The Takeovers Panel today published revised versions of Guidance Notes 7, 12, 14 and 17.

This is part of the Panel's planned process of simplification and includes a review of the currency and consistency of the guidance notes.

The Panel issued a consultation draft of the guidance notes in May 2009. It received 5 submissions and has taken them into account and made further changes.

Some of the more important changes are identified below.

Guidance Note 7: Lock-up devices

Guidance Note 7 deals with the Panel's approach to lock-up arrangements in control transactions.

Following consultation, it has been made clearer that the guidance note applies to any control transaction.

The section on break fees makes explicit the need for the triggers for payment of the fee to be reasonable, and refers to "naked no vote" break fees. As well, the 1% guideline for break fees has been clarified.

The section on restriction agreements has been re-written to reflect that different types of restrictions and safeguards can be brought together in combination, which can change the overall impact of the agreement.

Guidance Note 12: Frustrating action

Guidance Note 12 deals with the Panel's approach to actions of a target or potential target company that may lead to an offer lapsing, being withdrawn or not proceeding.
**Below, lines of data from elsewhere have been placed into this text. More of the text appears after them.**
/-- Rows of a bank that a combine works at. -/
def combAt (s : State) (it : Item) (tl : Tile) (b : Bank) (n : Nat) (i j : Nat) : Word :=
  if b.pos ≤ i ∧ i < n then partSum (s.dev.prod it).int ((List.range (s.dev.prod it).split).map fun u =>
    BitVec.ofNat 32 (partAt s it tl i j u)) else b.get i j
theorem tf_parts : ∀ i < 2, ∀ j < z66.w, ∀ u < (z68.dev.prod prBo).split,
    isOk (z68.dev.readNat ⟨prBo.ctx, prBo.seq, some 0, none⟩ 4
      (prBo.opAddr 0x48 + 4 * ((u * (z68.dev.prod prBo).m + z66.row + i) * (z68.dev.prod prBo).n + z66.col + j))) = true := by
  decide +kernel
theorem tf_comes (n : Nat) (hn : n ≤ 2)
    (hf : comes (z68.dev.fetch ⟨prBo.ctx, prBo.seq, some 0, none⟩ 0 0 (fun _ => 0)
      (fun a => (z68.dev.prod prBo).partials z68.dev prBo a z66 ((z68.dev.re 0 0).bank false).pos n)) = true) (hp : ((z68.dev.re 0 0).bank false).pos ≤ n) :
    comesTo z68 0 0 false z66 prBo n (combAt z68 prBo z66 ((z68.dev.re 0 0).bank false) n) :=
  ⟨by decide +kernel, by decide +kernel, by decide +kernel, hp, by decide +kernel, by
    rw [if_pos (by decide +kernel)]
    exact ⟨hn, comesWhen hf, partAt z68 prBo z66,
      fun i j u _ hi hj hu => okNatWhen (tf_parts i (Nat.lt_of_lt_of_le hi hn) j hj u hu), fun _ _ _ _ => rfl⟩⟩
theorem test_hypotheses_TilesAreDrainedAndCombined_4_0 : ∃ s : State, ∃ die k : Nat, ∃ tl : Tile, ∃ it : Item, ∃ n : Nat,
    ∃ X : Nat → Nat → Word, mayIssue s die k ∧ k < 8 ∧ ((s.dev.re die k).bank !(s.dev.re die k).turn).comb = true ∧
    comesTo s die k (!(s.dev.re die k).turn) tl it n X ∧ n < tl.m :=
  ⟨z68, 0, 0, z66, prBo, 1, _, by unfold mayIssue; decide +kernel, by decide, by decide +kernel,
    tf_comes 1 (by decide) (by decide +kernel) (by decide +kernel), by decide +kernel⟩
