-- ==== Sys2Proof/Machine/Keypad.lean ====
section
/-! DEFINITION. Keypad instructions and the waiting step (46_keypad.md). -/

namespace Sys2Proof.Machine

/-- SKP Vx (R210). -/
def execSkp (x : Nibble) (s : State) : Host.Outcome State Fault Refusal :=
  .next (s.skipIf (s.keyDown (keyNumber (s.reg x))))

/-- SKNP Vx (R211). -/
def execSknp (x : Nibble) (s : State) : Host.Outcome State Fault Refusal :=
  .next (s.skipIf (!s.keyDown (keyNumber (s.reg x))))

/-- LD Vx, K (R212): enter the wait. -/
def execLdKey (x : Nibble) (s : State) : Host.Outcome State Fault Refusal := .next (s.enterWait x)

/-- The keys that are down now and were up at the last sample (R213). -/
def State.risen (s : State) : Word := s.keys &&& ~~~s.keyPrev

/-- The least key number whose bit is set. -/
def leastKey (w : Word) : Option Nat := (List.range 16).find? fun k => w.getLsbD k

/-- The waiting step (R213): it fetches nothing; the least risen key ends the wait, else the sample is refreshed. -/
def State.pollKeys (s : State) : State :=
  match leastKey s.risen with
  | some k => s.endWait (BitVec.ofNat 8 k)
  | none => s.sampleKeys

end Sys2Proof.Machine
end

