/-- An instruction that records no fault leaves a core that waits, if it does, for the `Fx0A` it executed. -/
theorem State.Inv.exec_fetched {s t : State} {ins : Instr} (h : s.Inv) (hrun : s.running = true)
    (hdec : decodeWord (s.wordAt s.pc) = .ok ins) (hexec : exec ins s.fetched = .next t) (hhalt : t.halt = false)
    (hcause : t.cause = s.cause) (hword : t.faultWord = s.faultWord) : t.Inv := by
  obtain ⟨hs, hwait⟩ := State.running_iff.1 hrun
  obtain ⟨hnone, hzero⟩ := h.noFaultRecorded hs
  refine .of_not_halted (exec_mem_wf (s := s.fetched) h.memoryCanonical hexec) hhalt (hcause.trans hnone) (hword.trans hzero)
    (fun hw => ?_) fun hl => by cases (exec_loadable hexec).symm.trans hl
  rcases exec_wait_cases hexec with hkept | ⟨x, rfl, rfl⟩
  · cases (hkept.trans hwait).symm.trans hw
  · rw [State.wordAt_behind s (s.fetched.enterWait x) rfl rfl]
    exact hdec

/-- Nothing when halted, a poll when waiting, else an instruction or fault entry. -/
theorem State.Inv.stepCore {s t : State} (h : s.Inv) (hcore : stepCore s = .next t) : t.Inv := by
  cases hhalt : s.halt with
  | true =>
    rw [next_eq ((stepCore_halted hhalt).symm.trans hcore)]
    exact h
  | false =>
    cases hwait : s.wait with
    | true =>
      rw [next_eq ((stepCore_waiting hhalt hwait).symm.trans hcore)]
      exact h.pollKeys hwait
    | false =>
      have hrun : s.running = true := State.running_iff.2 ⟨hhalt, hwait⟩
      rcases stepCore_running_cases hrun hcore with ⟨ht, hcause, hword, ins, hdec, hexec⟩ | ⟨hraise, hexplained⟩
      · exact h.exec_fetched hrun hdec hexec ht hcause hword
      · rw [hraise] at hexplained ⊢
        exact h.raise_fetched hwait hexplained

/-! ## The events -/

theorem State.Inv.withEvents {s : State} (h : s.Inv) (e : List Event) : State.Inv { s with events := e } :=
  h.of_frame rfl id fun hu => hu.withEvents e

theorem State.Inv.tick {s : State} (h : s.Inv) : s.tick.Inv := by
  refine h.of_frame ?_ (by simp) State.Untouched.tick
  rw [State.tick]
  split <;> rfl

theorem State.Inv.setKeys {s : State} (h : s.Inv) (k : Word) : (s.setKeys k).Inv :=
  h.of_frame rfl id fun hu => hu.setKeys k

theorem State.resetEvent_inv (s : State) : s.resetEvent.Inv := State.Untouched.inv rfl reset_mem_wf

/-- `Load` is allowed to an untouched core only, and it stays one. -/
theorem State.Inv.loadImage {s : State} {bytes : List Byte} (h : s.Inv) (hload : s.loadable = true)
    (hlen : bytes.length ≤ 3584) : (s.loadImage 0x200 bytes).Inv := by
  have huntouched : s.Untouched := h.untouchedUntilStep hload
  exact (huntouched.loadImage 0x200 bytes).inv (State.loadImage_spec h.memoryCanonical 0x200 bytes (by omega)).1

/-- Settles O57: the reset state is untouched. -/
theorem invariantHoldsAtReset : Obligations.InvariantHoldsAtReset := State.Untouched.inv rfl reset_mem_wf

/-- Settles O58, by the event: taking it off the agenda keeps the invariant, and so does its effect. -/
theorem everyStepKeepsTheInvariant : Obligations.EveryStepKeepsTheInvariant := by
  intro s t h hstep
  obtain ⟨_, rest, -, hcase⟩ := step_cases hstep
  have hrest : State.Inv { s with events := rest } := h.withEvents rest
  rcases hcase with ⟨-, hcore⟩ | ⟨-, rfl⟩ | ⟨k, -, rfl⟩ | ⟨-, rfl⟩ | ⟨bytes, -, hload, hlen, rfl⟩
  · exact hrest.stepCore hcore
  · exact hrest.tick
  · exact hrest.setKeys k
  · exact State.resetEvent_inv _
  · exact hrest.loadImage hload hlen

end Sys2Proof.Machine
end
The Panel has clarified that shareholders may be given a choice in different ways. It has also made it clear that, if the choice is by waiting to see if the bid will succeed before undertaking the frustrating action, the time that must be allowed for that may be affected by the length of the bid period or the status of any bid conditions.

Following consultation, more examples have been included in the guidance note.

Guidance Note 14: Funding arrangements

Guidance Note 14 provides guidance on funding arrangements for the cash component of bid consideration.

The rewrite reduces the amount of internal cross-referencing and brings related subjects together.

The consultation draft asked for comments on whether:

  1. it was necessary to require a bid condition to that effect that payment cannot be made earlier than transfer of the shares and
  2. off-market bids that are conditional on finance should be required to include a condition that precisely matches the financing conditions of the financier.

Based on the responses received, the Panel decided it was not necessary to make these changes. However, the Panel did expand on the requirements for disclosure of an accountant's certificate as to funding and exchange rate risk management.

Guidance Note 17: Rights issues

Guidance Note 17 provides guidance on circumstances that the Panel is likely to declare to be unacceptable in relation to rights issues.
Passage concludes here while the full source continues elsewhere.